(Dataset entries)
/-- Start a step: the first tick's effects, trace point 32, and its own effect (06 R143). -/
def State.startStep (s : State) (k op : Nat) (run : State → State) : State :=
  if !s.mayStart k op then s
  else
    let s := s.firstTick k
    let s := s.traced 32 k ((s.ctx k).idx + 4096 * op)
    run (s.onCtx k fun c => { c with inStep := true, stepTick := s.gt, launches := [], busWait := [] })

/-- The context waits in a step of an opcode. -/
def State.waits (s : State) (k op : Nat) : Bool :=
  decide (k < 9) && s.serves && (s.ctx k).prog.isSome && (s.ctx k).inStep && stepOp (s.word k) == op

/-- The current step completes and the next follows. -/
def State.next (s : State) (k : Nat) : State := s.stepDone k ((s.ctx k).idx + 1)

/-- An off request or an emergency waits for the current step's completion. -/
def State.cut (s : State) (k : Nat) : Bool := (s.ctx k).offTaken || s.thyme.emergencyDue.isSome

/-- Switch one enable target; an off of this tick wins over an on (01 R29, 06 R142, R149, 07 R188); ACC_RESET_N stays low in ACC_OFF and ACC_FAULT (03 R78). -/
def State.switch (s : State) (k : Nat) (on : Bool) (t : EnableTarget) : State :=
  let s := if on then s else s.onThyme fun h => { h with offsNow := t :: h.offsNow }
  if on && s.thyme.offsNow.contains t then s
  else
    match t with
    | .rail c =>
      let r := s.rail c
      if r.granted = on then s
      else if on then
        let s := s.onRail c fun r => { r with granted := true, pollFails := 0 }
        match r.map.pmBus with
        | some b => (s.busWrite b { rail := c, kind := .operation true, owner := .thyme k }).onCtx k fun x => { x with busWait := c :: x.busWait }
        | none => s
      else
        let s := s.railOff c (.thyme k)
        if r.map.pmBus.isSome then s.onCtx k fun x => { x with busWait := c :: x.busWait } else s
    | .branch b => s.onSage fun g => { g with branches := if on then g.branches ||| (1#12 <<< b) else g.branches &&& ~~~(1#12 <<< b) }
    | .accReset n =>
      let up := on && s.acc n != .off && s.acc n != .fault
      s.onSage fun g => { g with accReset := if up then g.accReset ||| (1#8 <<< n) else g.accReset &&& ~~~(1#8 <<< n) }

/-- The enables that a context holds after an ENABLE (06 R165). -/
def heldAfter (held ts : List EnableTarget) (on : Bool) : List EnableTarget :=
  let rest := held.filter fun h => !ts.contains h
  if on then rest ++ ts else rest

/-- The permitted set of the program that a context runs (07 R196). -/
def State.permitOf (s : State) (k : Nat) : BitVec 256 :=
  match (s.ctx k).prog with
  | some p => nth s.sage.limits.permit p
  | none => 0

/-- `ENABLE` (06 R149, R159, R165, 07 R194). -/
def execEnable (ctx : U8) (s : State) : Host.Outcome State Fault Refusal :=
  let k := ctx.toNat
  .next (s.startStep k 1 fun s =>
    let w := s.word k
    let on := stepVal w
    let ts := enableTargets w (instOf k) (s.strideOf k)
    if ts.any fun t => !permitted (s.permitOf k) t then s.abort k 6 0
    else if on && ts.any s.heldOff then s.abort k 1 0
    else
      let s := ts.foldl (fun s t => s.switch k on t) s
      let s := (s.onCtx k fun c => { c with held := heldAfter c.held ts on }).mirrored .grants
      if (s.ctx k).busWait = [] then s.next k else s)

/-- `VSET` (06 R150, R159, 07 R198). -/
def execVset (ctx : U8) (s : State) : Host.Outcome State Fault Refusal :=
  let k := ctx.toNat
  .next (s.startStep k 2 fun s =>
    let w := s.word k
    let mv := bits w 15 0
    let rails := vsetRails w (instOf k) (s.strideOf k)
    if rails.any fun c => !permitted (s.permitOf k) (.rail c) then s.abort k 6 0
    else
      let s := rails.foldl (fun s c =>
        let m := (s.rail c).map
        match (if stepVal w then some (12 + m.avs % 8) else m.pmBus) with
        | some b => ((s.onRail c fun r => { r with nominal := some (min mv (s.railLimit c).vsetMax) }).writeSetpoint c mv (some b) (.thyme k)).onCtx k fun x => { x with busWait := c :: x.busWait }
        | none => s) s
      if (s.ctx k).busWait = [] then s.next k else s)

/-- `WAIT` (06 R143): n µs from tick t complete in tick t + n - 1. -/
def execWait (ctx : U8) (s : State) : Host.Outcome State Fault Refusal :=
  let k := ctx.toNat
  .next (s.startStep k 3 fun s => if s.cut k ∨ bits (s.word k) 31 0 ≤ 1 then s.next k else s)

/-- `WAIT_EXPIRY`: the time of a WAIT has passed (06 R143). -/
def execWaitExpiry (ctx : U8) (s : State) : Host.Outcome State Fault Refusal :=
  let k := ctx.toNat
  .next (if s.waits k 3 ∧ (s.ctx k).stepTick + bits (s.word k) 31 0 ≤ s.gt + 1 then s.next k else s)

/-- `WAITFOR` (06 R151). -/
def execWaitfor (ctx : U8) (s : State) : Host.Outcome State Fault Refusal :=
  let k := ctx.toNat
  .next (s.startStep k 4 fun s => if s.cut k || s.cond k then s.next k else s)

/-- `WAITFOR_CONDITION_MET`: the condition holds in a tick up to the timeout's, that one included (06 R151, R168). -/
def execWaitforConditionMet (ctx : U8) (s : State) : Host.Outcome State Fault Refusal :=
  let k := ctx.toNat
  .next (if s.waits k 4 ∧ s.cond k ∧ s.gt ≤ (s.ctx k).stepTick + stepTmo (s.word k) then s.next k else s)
...
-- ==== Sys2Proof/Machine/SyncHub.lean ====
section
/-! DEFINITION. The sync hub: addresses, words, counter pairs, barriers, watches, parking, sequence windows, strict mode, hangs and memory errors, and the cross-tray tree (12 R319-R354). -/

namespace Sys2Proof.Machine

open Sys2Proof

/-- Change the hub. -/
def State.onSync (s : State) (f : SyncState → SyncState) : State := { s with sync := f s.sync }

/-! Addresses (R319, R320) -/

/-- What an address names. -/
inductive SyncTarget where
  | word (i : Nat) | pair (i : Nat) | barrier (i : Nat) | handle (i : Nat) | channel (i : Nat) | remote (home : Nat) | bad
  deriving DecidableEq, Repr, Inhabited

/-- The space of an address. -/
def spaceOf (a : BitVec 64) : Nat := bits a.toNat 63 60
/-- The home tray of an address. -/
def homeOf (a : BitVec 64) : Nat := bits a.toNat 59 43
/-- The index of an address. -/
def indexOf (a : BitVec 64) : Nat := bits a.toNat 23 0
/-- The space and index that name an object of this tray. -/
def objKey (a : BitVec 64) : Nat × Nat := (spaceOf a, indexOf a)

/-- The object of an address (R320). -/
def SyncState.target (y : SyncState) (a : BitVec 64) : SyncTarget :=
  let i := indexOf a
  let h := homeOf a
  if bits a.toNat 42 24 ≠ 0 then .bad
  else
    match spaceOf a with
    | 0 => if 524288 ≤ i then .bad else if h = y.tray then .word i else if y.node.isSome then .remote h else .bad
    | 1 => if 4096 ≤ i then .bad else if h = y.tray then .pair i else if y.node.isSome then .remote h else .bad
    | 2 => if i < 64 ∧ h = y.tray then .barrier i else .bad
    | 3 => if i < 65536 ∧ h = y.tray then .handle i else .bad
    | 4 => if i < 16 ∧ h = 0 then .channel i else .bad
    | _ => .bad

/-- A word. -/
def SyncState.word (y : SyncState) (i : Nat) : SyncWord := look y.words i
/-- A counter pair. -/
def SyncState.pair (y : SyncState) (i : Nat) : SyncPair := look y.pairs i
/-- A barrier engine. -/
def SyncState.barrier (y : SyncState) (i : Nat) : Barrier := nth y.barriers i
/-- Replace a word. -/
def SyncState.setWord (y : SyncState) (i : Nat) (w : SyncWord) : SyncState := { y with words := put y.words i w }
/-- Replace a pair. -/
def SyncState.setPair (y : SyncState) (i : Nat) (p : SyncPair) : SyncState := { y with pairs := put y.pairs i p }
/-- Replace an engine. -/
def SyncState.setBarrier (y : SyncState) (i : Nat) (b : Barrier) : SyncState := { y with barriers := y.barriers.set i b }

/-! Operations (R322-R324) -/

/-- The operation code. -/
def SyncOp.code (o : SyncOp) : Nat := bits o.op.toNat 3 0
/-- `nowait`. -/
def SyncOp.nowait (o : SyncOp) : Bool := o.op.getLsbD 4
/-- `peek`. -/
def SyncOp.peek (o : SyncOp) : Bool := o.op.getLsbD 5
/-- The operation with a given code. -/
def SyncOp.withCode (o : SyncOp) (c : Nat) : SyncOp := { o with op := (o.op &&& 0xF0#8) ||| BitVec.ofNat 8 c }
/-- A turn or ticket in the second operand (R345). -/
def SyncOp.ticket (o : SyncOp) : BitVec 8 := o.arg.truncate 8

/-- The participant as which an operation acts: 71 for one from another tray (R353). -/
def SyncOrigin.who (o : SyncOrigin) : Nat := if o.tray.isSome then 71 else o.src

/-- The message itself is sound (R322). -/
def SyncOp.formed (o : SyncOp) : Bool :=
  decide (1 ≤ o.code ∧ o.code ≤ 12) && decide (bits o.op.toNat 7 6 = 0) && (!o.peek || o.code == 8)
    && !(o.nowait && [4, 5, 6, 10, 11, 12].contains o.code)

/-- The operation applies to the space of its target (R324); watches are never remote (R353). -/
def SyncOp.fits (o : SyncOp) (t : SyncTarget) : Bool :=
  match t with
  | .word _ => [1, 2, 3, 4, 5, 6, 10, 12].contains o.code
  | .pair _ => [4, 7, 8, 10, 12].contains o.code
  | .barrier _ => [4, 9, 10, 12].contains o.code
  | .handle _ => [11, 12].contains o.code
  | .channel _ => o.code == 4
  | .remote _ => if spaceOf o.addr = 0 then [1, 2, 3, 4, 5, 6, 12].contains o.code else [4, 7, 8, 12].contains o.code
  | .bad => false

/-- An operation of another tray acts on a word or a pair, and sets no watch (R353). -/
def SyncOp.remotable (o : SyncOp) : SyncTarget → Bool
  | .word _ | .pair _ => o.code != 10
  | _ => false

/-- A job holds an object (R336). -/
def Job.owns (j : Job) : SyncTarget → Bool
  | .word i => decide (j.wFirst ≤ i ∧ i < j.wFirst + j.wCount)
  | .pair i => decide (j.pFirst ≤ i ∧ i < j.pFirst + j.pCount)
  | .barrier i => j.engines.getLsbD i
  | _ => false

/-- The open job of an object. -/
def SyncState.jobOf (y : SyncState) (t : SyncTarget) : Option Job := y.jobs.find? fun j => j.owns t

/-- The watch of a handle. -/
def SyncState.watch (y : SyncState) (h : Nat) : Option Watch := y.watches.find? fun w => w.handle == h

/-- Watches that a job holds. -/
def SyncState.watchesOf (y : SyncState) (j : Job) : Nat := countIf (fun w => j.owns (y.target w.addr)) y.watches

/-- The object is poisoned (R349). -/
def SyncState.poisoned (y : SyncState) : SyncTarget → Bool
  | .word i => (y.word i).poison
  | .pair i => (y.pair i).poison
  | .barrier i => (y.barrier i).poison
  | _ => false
* * *
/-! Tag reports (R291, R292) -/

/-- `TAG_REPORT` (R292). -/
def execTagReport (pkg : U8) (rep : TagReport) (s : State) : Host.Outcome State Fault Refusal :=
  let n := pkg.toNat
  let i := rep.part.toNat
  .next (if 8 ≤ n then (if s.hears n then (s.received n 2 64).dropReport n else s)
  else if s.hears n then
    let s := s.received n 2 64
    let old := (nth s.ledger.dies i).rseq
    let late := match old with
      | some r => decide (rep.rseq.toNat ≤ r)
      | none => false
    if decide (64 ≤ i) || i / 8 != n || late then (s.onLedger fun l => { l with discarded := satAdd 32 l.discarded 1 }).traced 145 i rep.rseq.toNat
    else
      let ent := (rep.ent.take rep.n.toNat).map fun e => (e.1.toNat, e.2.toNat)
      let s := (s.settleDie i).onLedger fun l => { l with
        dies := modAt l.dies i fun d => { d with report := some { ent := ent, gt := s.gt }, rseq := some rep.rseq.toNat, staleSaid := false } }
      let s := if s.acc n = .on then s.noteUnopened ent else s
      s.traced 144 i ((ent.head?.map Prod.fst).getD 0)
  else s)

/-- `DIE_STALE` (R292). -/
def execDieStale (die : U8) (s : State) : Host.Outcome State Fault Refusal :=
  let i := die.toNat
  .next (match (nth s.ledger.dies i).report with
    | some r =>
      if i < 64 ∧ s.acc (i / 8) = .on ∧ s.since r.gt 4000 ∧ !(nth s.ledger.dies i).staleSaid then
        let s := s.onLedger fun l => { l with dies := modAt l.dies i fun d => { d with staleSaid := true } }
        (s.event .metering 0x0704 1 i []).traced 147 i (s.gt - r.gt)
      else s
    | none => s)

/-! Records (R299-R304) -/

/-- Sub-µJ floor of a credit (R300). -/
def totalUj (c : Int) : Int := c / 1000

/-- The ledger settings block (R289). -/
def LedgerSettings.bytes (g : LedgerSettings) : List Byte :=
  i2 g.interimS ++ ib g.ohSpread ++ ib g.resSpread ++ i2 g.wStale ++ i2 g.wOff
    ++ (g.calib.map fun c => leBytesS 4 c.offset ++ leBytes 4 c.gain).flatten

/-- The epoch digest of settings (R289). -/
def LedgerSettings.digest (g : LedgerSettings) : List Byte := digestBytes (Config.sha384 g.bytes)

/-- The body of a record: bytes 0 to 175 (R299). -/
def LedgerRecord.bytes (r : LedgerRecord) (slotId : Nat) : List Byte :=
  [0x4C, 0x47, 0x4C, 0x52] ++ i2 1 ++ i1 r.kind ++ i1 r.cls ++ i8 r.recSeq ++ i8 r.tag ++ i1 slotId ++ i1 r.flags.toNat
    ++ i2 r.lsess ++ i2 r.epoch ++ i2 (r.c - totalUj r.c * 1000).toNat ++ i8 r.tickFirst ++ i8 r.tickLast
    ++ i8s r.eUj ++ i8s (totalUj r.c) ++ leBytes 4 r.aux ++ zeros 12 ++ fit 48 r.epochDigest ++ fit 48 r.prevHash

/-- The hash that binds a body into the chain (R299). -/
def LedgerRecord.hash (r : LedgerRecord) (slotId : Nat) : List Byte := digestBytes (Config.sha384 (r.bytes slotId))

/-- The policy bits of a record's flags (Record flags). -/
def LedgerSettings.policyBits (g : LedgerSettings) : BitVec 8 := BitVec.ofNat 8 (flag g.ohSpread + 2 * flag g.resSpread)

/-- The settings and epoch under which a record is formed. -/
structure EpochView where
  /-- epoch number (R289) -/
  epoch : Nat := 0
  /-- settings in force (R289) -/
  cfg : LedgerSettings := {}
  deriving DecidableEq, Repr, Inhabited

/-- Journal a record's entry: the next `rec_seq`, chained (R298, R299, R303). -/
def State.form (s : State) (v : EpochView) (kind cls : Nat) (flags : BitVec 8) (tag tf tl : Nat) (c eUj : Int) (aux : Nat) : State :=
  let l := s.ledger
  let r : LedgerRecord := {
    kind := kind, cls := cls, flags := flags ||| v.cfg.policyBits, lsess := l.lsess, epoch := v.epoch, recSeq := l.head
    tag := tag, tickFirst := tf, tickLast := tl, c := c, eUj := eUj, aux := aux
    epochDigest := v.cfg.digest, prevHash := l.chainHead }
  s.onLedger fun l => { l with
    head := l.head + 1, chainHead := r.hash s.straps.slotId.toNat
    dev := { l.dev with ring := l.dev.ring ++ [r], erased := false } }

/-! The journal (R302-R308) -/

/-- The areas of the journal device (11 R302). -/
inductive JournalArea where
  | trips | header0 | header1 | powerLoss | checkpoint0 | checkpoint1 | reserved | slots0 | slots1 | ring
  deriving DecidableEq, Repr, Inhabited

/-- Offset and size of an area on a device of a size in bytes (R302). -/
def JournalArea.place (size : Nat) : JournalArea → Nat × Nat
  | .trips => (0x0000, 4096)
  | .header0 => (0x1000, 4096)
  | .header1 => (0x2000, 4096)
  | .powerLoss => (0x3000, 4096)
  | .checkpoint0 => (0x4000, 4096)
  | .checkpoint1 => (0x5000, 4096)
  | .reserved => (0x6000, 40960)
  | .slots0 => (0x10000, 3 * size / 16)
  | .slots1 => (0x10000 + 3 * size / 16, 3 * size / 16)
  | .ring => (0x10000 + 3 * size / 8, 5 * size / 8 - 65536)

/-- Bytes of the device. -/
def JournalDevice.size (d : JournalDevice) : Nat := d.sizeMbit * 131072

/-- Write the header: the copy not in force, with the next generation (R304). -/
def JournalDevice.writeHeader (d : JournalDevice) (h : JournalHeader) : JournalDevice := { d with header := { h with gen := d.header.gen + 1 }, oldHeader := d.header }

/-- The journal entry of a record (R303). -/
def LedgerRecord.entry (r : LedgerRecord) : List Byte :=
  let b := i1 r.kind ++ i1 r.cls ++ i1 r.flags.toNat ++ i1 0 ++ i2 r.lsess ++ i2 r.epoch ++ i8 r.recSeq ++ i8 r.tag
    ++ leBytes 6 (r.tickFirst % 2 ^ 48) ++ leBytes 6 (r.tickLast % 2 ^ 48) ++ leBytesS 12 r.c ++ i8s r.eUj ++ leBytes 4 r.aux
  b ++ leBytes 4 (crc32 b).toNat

**Exercise details**
Scan the data above; copy every line where "granted" appears.

**Output of the exercise**
      if r.granted = on then s
        let s := s.onRail c fun r => { r with granted := true, pollFails := 0 }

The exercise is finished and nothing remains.